• Task to complete: Of the entries below, return only those lines from the line with "def unpowered (s" to the line with "auxiliary one goes", exactly, both included.

Stored data

------------

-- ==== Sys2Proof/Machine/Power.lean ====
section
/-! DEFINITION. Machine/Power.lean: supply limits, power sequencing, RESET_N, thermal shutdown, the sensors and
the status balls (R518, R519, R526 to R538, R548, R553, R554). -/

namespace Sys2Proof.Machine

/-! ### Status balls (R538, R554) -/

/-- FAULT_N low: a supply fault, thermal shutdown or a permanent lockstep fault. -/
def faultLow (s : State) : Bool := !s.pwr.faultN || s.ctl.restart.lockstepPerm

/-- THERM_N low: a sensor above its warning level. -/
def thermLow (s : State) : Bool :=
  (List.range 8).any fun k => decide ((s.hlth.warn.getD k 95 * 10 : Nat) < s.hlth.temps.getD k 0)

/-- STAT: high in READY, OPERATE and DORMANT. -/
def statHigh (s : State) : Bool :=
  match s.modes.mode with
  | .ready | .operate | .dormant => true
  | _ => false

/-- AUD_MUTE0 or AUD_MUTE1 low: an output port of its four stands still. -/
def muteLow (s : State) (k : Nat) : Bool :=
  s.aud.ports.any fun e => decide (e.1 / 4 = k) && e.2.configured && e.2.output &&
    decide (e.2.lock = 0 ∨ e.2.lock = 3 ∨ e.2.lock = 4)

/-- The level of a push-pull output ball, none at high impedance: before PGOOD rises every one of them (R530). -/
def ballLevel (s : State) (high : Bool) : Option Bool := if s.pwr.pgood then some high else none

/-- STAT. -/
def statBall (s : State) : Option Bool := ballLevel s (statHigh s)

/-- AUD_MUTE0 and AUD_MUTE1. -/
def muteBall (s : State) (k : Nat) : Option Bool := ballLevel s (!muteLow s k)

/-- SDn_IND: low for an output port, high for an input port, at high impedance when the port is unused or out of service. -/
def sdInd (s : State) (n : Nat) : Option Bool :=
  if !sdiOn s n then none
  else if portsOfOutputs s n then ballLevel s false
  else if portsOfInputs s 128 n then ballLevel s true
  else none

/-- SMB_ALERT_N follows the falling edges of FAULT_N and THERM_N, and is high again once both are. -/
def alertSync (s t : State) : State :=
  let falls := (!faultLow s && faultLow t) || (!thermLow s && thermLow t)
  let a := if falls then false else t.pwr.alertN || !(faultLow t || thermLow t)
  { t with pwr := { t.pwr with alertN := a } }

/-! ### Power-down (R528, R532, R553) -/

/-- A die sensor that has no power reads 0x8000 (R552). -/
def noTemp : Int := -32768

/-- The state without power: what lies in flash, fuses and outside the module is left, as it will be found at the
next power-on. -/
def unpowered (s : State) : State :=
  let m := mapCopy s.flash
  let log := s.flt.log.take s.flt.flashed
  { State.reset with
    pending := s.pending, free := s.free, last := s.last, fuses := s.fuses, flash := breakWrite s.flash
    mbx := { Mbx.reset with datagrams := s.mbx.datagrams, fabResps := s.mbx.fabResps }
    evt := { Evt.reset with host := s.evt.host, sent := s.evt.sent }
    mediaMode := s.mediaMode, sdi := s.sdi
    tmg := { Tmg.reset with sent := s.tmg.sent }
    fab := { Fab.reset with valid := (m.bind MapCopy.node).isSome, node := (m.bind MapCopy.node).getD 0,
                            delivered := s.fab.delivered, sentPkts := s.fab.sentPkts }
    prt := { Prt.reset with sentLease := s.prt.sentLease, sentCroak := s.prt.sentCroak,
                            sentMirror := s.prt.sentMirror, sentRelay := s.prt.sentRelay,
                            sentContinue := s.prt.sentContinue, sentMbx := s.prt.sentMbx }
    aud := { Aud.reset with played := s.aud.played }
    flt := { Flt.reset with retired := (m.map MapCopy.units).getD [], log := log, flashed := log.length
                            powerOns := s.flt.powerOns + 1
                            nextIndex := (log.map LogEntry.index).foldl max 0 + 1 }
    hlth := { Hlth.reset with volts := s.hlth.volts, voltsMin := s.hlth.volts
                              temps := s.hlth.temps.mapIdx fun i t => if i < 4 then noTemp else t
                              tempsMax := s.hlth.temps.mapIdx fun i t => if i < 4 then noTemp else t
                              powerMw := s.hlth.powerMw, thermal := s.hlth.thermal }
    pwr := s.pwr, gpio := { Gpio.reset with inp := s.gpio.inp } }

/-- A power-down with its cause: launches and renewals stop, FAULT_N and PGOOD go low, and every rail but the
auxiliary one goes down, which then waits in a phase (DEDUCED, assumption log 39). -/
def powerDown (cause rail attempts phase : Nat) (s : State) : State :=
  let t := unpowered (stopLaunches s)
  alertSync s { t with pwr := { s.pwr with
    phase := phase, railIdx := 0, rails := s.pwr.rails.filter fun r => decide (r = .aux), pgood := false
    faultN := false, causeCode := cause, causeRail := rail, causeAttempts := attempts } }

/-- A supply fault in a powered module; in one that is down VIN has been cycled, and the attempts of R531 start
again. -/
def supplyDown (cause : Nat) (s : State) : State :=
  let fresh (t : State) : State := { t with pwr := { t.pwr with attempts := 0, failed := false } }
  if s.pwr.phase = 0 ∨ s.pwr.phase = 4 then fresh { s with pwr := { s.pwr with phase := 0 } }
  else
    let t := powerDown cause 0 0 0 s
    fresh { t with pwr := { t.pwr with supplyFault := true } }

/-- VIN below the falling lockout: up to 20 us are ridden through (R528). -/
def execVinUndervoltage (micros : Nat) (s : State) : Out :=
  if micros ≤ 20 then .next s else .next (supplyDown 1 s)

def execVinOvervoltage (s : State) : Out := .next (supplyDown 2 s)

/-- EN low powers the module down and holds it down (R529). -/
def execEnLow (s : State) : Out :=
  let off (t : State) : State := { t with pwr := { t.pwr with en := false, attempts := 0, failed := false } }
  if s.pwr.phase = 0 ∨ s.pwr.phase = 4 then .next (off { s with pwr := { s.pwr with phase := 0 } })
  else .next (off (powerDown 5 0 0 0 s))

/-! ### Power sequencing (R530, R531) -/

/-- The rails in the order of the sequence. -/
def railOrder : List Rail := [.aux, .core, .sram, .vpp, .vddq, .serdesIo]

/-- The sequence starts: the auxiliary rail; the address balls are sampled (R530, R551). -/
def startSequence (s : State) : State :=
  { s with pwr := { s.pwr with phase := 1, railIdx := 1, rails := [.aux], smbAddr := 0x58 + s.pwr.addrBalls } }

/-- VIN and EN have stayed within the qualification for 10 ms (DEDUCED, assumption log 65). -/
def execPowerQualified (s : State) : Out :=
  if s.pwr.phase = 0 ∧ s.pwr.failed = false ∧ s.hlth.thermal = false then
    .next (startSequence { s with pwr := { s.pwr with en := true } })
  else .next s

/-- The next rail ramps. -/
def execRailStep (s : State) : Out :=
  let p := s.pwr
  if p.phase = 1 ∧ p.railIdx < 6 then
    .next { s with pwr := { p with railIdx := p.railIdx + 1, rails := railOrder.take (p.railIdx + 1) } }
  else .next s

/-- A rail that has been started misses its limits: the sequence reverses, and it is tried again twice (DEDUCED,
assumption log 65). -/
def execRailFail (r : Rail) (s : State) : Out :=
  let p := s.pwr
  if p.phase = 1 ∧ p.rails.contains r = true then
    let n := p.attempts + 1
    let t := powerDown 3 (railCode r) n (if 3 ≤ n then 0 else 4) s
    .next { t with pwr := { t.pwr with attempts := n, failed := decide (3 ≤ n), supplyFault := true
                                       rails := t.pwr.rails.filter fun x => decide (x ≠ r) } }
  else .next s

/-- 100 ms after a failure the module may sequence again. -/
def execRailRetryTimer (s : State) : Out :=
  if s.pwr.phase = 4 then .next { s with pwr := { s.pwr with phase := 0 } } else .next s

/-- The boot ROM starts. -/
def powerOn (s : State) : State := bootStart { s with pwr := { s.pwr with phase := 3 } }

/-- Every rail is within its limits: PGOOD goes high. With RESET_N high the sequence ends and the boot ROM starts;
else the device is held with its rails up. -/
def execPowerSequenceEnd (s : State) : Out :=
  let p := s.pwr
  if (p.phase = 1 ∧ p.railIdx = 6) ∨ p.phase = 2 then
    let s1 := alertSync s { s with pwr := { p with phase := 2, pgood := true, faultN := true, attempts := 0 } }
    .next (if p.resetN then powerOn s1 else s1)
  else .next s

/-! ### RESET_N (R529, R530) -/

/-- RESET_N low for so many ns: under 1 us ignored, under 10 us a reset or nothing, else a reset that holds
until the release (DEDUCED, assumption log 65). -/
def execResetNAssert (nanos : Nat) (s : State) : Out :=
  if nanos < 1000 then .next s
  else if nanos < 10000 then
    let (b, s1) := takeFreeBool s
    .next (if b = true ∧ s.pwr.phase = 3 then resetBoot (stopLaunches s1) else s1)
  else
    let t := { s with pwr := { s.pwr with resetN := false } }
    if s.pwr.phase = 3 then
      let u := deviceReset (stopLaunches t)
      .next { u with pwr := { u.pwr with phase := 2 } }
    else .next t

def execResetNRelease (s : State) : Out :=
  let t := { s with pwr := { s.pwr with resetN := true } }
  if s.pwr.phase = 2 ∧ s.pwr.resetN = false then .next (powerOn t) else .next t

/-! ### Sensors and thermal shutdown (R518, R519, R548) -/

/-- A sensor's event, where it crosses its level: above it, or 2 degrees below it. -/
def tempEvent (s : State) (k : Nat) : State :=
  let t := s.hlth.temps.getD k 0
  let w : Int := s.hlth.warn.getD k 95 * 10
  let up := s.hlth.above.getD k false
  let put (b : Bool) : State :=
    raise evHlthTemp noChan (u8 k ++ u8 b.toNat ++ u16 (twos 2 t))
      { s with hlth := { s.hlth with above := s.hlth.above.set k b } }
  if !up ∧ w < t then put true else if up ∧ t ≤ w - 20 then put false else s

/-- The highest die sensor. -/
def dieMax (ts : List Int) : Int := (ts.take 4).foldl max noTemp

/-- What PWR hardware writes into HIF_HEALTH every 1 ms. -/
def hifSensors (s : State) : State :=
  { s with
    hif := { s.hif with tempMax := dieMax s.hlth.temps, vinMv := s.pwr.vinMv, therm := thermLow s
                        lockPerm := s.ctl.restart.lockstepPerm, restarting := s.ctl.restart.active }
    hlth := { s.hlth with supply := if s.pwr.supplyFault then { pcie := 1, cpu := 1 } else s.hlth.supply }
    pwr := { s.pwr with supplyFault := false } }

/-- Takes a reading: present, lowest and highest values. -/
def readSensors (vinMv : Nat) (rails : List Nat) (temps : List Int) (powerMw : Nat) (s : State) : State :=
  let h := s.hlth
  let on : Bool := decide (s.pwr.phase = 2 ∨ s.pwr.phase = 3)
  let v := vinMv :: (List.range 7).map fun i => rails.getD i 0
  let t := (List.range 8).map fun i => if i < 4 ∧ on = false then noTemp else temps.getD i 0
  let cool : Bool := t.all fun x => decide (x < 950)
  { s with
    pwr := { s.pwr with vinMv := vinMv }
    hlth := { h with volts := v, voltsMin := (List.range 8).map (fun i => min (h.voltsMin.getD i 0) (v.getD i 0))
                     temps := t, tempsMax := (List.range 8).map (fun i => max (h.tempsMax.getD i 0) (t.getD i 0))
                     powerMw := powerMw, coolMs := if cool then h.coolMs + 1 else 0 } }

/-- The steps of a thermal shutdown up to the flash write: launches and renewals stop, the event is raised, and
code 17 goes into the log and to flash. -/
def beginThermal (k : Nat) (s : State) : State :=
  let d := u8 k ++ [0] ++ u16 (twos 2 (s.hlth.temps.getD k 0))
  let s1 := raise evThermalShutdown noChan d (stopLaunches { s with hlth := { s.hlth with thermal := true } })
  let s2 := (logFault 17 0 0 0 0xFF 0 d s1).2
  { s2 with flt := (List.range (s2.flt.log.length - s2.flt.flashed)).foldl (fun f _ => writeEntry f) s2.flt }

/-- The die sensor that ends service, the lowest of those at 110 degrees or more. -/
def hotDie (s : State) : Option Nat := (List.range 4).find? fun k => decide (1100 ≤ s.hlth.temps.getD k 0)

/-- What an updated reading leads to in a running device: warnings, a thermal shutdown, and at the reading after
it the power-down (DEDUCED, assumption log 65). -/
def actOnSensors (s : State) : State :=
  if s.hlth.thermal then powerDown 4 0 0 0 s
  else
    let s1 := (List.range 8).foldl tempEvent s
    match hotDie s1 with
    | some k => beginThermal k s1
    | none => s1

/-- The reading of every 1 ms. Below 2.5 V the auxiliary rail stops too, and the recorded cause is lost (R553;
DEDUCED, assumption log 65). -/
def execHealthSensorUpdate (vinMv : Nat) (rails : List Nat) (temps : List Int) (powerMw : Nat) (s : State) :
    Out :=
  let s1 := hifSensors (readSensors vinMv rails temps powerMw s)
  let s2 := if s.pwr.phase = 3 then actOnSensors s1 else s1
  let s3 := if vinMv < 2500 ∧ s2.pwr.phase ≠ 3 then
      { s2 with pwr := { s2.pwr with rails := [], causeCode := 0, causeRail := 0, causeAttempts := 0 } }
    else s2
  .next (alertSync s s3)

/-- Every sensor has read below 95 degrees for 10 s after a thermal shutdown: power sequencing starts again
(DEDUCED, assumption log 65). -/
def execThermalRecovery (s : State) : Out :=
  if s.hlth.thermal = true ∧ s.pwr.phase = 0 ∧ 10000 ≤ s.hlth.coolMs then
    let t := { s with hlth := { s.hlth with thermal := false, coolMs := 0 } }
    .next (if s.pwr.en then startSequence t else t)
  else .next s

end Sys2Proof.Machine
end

------------

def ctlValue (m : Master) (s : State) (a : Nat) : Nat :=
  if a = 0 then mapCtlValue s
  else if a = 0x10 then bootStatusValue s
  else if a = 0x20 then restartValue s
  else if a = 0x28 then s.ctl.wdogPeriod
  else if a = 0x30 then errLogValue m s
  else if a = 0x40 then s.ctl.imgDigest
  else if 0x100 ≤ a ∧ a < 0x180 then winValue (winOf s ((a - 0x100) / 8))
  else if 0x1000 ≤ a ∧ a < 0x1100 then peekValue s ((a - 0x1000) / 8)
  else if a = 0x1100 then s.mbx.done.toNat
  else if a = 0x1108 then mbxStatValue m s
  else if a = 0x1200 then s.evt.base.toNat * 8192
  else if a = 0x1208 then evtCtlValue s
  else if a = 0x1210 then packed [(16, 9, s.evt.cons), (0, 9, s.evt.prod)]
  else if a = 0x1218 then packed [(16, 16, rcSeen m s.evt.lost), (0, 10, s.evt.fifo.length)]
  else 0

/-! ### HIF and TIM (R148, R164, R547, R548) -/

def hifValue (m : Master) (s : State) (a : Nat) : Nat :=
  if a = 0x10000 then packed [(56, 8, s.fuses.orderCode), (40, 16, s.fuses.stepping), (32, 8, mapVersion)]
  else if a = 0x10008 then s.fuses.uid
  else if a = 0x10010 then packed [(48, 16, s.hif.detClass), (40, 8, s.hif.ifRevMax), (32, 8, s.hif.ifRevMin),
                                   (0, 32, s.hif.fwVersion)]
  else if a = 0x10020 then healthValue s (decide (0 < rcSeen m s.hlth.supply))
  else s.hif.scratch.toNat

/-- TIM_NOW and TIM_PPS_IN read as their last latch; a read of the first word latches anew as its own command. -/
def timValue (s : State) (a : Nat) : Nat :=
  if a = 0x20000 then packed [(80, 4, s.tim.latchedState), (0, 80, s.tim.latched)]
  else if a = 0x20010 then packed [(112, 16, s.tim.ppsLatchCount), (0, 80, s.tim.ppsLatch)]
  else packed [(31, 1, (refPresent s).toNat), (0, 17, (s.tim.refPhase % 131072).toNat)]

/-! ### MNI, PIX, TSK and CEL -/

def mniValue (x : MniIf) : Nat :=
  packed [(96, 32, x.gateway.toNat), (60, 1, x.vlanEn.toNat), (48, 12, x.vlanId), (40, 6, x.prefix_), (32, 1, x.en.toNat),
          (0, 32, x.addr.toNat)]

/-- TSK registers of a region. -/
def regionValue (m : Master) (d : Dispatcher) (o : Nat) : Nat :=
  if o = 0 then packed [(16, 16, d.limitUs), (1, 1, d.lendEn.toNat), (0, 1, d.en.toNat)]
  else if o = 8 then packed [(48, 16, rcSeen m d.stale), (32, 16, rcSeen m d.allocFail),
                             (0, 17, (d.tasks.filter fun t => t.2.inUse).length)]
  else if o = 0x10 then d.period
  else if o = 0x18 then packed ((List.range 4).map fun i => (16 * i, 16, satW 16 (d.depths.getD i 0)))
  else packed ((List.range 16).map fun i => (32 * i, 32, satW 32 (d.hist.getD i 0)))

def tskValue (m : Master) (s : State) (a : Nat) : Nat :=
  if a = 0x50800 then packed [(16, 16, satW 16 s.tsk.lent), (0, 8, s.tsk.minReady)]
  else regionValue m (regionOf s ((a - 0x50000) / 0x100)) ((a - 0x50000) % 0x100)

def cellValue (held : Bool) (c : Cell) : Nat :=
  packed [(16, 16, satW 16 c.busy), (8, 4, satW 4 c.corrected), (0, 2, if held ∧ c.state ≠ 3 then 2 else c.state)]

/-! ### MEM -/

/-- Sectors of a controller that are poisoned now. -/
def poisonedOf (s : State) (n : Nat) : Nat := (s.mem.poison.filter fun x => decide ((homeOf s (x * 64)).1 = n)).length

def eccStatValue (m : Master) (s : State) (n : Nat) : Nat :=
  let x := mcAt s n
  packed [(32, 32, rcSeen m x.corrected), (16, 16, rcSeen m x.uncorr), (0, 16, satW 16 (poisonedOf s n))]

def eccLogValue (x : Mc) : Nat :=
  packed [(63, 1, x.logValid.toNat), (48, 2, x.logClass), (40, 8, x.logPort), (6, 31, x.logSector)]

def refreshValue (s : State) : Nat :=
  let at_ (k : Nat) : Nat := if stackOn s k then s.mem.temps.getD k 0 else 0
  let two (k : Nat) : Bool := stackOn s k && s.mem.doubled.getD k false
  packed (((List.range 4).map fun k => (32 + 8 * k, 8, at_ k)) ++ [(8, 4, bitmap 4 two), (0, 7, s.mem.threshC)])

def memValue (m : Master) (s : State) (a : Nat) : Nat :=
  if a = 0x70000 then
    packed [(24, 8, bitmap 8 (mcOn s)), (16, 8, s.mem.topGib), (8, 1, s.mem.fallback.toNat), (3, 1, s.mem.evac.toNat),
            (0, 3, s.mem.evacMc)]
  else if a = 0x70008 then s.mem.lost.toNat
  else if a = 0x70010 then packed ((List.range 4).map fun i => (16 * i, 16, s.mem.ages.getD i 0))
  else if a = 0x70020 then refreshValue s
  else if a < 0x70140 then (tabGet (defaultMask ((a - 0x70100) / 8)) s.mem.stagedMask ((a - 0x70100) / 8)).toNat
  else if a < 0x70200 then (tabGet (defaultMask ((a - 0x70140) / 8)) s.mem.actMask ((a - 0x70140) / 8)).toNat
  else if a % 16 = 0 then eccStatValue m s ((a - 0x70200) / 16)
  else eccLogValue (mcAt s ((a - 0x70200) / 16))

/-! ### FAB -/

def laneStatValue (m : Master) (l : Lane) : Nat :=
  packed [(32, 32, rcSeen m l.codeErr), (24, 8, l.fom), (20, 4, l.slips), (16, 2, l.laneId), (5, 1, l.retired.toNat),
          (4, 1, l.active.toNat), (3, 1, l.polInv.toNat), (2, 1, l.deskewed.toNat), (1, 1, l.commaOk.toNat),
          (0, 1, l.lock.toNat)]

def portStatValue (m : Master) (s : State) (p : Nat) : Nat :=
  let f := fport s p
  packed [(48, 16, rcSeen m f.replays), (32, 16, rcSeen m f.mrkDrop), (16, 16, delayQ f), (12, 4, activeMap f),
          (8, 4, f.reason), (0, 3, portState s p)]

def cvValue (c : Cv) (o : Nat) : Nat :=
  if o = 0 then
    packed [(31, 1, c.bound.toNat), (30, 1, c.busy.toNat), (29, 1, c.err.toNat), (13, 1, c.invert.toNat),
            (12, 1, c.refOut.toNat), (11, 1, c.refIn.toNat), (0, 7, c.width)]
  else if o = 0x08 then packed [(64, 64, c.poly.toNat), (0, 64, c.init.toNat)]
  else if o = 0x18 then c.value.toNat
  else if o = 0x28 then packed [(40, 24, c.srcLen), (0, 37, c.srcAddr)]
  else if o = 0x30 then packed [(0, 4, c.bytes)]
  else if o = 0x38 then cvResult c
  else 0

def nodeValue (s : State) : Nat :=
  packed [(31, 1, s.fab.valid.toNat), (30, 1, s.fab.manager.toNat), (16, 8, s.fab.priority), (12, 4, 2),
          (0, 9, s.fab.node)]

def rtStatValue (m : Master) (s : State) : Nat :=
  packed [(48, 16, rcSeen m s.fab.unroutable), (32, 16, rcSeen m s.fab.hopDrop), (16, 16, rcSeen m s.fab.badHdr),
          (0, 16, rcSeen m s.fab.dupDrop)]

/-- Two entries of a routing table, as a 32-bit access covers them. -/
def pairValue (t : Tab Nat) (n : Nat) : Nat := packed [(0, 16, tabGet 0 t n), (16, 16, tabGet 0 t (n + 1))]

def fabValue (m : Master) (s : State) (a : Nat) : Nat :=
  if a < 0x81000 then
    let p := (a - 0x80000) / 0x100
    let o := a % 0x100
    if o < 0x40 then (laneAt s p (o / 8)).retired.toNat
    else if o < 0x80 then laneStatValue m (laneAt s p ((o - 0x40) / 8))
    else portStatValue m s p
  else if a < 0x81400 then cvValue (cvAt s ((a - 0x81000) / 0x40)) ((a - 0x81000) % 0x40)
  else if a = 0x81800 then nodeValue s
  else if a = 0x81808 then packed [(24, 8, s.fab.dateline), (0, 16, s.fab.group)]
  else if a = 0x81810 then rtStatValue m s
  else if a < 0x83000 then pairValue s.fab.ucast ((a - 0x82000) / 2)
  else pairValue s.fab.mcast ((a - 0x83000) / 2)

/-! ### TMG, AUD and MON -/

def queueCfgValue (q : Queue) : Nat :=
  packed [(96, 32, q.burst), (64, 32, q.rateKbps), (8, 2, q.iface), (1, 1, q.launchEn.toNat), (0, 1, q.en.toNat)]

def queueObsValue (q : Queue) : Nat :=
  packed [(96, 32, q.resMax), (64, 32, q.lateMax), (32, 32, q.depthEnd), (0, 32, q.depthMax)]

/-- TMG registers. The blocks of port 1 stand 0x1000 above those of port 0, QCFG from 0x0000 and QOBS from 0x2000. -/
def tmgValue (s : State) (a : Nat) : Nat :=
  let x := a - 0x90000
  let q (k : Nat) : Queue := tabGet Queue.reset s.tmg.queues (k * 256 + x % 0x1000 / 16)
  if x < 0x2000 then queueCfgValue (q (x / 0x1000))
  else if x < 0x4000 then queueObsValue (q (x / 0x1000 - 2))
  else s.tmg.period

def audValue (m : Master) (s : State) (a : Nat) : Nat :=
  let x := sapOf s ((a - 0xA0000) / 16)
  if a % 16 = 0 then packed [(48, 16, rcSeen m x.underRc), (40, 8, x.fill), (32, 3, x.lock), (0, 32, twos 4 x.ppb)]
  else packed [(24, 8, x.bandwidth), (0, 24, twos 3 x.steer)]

------------

• Your solution:
def unpowered (s : State) : State :=
  let m := mapCopy s.flash
  let log := s.flt.log.take s.flt.flashed
  { State.reset with
    pending := s.pending, free := s.free, last := s.last, fuses := s.fuses, flash := breakWrite s.flash
    mbx := { Mbx.reset with datagrams := s.mbx.datagrams, fabResps := s.mbx.fabResps }
    evt := { Evt.reset with host := s.evt.host, sent := s.evt.sent }
    mediaMode := s.mediaMode, sdi := s.sdi
    tmg := { Tmg.reset with sent := s.tmg.sent }
    fab := { Fab.reset with valid := (m.bind MapCopy.node).isSome, node := (m.bind MapCopy.node).getD 0,
                            delivered := s.fab.delivered, sentPkts := s.fab.sentPkts }
    prt := { Prt.reset with sentLease := s.prt.sentLease, sentCroak := s.prt.sentCroak,
                            sentMirror := s.prt.sentMirror, sentRelay := s.prt.sentRelay,
                            sentContinue := s.prt.sentContinue, sentMbx := s.prt.sentMbx }
    aud := { Aud.reset with played := s.aud.played }
    flt := { Flt.reset with retired := (m.map MapCopy.units).getD [], log := log, flashed := log.length
                            powerOns := s.flt.powerOns + 1
                            nextIndex := (log.map LogEntry.index).foldl max 0 + 1 }
    hlth := { Hlth.reset with volts := s.hlth.volts, voltsMin := s.hlth.volts
                              temps := s.hlth.temps.mapIdx fun i t => if i < 4 then noTemp else t
                              tempsMax := s.hlth.temps.mapIdx fun i t => if i < 4 then noTemp else t
                              powerMw := s.hlth.powerMw, thermal := s.hlth.thermal }
    pwr := s.pwr, gpio := { Gpio.reset with inp := s.gpio.inp } }

/-- A power-down with its cause: launches and renewals stop, FAULT_N and PGOOD go low, and every rail but the
auxiliary one goes down, which then waits in a phase (DEDUCED, assumption log 39). -/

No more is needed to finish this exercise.